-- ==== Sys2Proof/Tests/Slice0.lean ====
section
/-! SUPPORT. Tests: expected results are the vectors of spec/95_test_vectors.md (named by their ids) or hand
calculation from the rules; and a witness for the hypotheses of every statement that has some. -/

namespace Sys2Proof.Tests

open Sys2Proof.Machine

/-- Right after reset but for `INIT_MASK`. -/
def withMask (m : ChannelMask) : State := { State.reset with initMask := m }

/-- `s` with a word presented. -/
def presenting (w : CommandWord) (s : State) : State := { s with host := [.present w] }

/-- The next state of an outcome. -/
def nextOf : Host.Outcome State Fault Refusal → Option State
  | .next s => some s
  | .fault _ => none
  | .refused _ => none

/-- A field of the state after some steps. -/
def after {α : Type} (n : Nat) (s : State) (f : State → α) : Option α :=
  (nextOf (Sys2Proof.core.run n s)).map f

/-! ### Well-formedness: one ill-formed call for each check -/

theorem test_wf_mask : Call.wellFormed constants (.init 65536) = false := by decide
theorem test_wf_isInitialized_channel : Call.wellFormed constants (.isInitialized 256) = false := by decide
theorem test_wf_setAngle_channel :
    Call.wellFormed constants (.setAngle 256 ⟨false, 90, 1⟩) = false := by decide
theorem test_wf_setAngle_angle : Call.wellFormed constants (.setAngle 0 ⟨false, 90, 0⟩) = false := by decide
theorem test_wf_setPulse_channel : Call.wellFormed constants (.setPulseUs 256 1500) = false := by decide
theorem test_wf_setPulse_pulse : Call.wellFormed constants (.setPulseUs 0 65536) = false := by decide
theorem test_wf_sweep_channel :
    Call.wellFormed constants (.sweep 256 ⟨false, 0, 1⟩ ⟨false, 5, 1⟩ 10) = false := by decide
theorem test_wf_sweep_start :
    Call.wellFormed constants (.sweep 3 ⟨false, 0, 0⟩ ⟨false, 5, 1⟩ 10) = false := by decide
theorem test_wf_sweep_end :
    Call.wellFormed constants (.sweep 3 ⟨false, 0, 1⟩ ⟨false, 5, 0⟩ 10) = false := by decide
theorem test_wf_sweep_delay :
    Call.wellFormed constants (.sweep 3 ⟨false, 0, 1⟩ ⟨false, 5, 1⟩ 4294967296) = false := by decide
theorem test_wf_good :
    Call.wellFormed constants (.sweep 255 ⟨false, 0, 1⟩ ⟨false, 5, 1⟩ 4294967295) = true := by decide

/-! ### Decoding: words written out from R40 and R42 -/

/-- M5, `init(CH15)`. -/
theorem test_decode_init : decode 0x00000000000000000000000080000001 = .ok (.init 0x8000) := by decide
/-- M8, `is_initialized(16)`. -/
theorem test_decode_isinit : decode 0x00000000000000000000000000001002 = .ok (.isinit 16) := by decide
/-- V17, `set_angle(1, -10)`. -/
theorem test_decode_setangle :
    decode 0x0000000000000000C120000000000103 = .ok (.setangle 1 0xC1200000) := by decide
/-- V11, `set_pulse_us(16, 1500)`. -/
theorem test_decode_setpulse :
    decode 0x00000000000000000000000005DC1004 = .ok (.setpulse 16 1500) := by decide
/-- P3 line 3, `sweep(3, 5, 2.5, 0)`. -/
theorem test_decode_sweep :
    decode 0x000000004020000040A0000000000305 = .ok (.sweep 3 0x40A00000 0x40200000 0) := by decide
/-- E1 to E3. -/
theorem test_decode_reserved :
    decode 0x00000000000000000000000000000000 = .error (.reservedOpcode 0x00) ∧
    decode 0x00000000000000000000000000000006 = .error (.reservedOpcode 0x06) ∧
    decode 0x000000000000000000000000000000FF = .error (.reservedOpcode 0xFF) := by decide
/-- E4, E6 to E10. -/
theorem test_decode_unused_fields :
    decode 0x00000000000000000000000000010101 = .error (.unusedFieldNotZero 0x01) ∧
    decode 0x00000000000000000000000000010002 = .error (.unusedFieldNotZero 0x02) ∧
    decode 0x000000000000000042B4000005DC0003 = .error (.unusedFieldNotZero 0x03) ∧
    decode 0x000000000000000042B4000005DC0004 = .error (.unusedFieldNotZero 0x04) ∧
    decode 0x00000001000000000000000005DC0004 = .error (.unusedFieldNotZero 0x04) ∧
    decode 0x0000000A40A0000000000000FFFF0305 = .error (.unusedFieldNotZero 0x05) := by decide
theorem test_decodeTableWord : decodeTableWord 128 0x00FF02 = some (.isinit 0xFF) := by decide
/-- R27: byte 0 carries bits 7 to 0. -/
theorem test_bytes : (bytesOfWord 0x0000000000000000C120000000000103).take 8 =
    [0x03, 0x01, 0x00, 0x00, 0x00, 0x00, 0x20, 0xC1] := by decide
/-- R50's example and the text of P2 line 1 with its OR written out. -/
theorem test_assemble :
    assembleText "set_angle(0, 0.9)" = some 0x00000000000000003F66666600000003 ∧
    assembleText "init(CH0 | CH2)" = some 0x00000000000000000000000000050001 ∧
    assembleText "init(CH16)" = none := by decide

* * *

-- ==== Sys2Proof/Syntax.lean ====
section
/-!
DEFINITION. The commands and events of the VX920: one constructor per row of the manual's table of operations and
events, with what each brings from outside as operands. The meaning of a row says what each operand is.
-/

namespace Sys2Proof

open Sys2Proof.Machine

* * *

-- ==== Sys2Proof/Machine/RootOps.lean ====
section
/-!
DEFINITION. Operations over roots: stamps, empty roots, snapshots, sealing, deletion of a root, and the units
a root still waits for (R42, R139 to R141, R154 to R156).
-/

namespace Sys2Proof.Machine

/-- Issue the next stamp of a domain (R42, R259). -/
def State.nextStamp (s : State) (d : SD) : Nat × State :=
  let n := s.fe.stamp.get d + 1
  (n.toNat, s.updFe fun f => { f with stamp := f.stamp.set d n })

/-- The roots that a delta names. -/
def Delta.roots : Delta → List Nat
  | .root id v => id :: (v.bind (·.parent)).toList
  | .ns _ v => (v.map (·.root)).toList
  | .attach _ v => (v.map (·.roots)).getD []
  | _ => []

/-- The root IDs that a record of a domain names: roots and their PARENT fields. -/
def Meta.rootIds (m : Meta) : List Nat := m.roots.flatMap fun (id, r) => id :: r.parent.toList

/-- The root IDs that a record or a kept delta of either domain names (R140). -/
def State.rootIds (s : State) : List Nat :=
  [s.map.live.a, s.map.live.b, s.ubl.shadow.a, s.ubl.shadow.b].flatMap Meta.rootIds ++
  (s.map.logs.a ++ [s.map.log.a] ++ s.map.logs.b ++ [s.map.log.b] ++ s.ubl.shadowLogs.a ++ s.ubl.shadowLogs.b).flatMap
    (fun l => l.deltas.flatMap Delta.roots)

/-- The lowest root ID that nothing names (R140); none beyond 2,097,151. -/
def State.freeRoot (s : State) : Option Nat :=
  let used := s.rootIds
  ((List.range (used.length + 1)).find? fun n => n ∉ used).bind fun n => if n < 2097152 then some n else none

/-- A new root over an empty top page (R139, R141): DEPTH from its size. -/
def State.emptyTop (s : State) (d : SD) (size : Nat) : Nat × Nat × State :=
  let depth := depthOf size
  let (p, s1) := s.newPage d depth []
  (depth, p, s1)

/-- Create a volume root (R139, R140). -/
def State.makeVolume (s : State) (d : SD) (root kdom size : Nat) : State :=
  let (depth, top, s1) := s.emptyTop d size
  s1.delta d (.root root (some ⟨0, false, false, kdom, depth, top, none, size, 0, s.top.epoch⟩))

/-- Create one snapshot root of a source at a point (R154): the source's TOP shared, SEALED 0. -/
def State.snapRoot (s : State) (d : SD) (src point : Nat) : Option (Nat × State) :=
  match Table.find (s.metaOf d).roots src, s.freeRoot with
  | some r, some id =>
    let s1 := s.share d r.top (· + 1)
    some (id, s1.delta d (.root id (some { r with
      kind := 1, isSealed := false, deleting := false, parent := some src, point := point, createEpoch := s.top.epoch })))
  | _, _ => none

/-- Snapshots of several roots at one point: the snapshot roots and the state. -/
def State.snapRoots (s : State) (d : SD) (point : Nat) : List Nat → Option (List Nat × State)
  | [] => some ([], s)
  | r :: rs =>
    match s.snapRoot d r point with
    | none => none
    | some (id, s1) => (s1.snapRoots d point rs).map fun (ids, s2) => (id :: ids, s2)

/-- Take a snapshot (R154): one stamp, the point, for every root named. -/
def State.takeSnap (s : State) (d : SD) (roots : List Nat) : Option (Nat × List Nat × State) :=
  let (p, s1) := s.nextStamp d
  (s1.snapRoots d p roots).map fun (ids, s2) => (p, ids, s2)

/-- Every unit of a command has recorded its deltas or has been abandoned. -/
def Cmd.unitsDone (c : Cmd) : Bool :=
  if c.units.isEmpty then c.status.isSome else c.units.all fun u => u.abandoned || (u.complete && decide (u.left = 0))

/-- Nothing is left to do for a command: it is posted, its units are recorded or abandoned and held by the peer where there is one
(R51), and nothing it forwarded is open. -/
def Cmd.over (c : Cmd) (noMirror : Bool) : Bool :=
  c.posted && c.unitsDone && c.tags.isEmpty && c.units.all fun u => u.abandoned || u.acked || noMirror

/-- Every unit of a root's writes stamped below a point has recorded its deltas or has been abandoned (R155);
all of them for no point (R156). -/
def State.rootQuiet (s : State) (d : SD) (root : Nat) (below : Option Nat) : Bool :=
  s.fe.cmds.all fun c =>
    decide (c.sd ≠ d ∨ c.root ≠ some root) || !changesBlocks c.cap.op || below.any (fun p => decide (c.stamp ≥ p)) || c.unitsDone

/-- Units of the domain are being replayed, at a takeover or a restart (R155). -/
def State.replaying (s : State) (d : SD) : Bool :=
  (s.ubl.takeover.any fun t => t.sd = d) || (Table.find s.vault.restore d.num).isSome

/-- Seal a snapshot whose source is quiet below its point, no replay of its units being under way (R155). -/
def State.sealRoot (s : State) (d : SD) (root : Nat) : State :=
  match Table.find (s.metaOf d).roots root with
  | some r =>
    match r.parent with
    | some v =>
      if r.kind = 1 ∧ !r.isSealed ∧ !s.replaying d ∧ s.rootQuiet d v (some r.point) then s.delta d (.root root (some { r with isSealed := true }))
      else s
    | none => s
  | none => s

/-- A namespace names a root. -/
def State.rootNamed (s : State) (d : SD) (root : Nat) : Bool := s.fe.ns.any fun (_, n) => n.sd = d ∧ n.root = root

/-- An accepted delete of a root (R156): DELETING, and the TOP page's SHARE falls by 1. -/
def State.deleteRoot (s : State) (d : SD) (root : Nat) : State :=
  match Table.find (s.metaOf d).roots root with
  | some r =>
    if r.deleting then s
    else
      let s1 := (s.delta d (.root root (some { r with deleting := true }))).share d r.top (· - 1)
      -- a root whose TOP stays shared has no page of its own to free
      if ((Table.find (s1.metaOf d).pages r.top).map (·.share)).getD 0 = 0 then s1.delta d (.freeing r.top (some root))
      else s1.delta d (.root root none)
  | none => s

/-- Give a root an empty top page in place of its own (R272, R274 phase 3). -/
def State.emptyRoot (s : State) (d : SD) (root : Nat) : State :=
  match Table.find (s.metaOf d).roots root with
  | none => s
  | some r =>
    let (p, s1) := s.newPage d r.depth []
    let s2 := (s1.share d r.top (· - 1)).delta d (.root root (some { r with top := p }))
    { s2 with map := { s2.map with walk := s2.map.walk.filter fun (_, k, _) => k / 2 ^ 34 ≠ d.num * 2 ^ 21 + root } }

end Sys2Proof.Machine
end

• Exercise aim: Of the lines above, extract only those from the line with "some 0x00000000000000000000000000050001 ∧" to the line with "none := by decide", both included, exactly as written.

• Reply to the exercise:
    assembleText "init(CH0 | CH2)" = some 0x00000000000000000000000000050001 ∧
    assembleText "init(CH16)" = none := by decide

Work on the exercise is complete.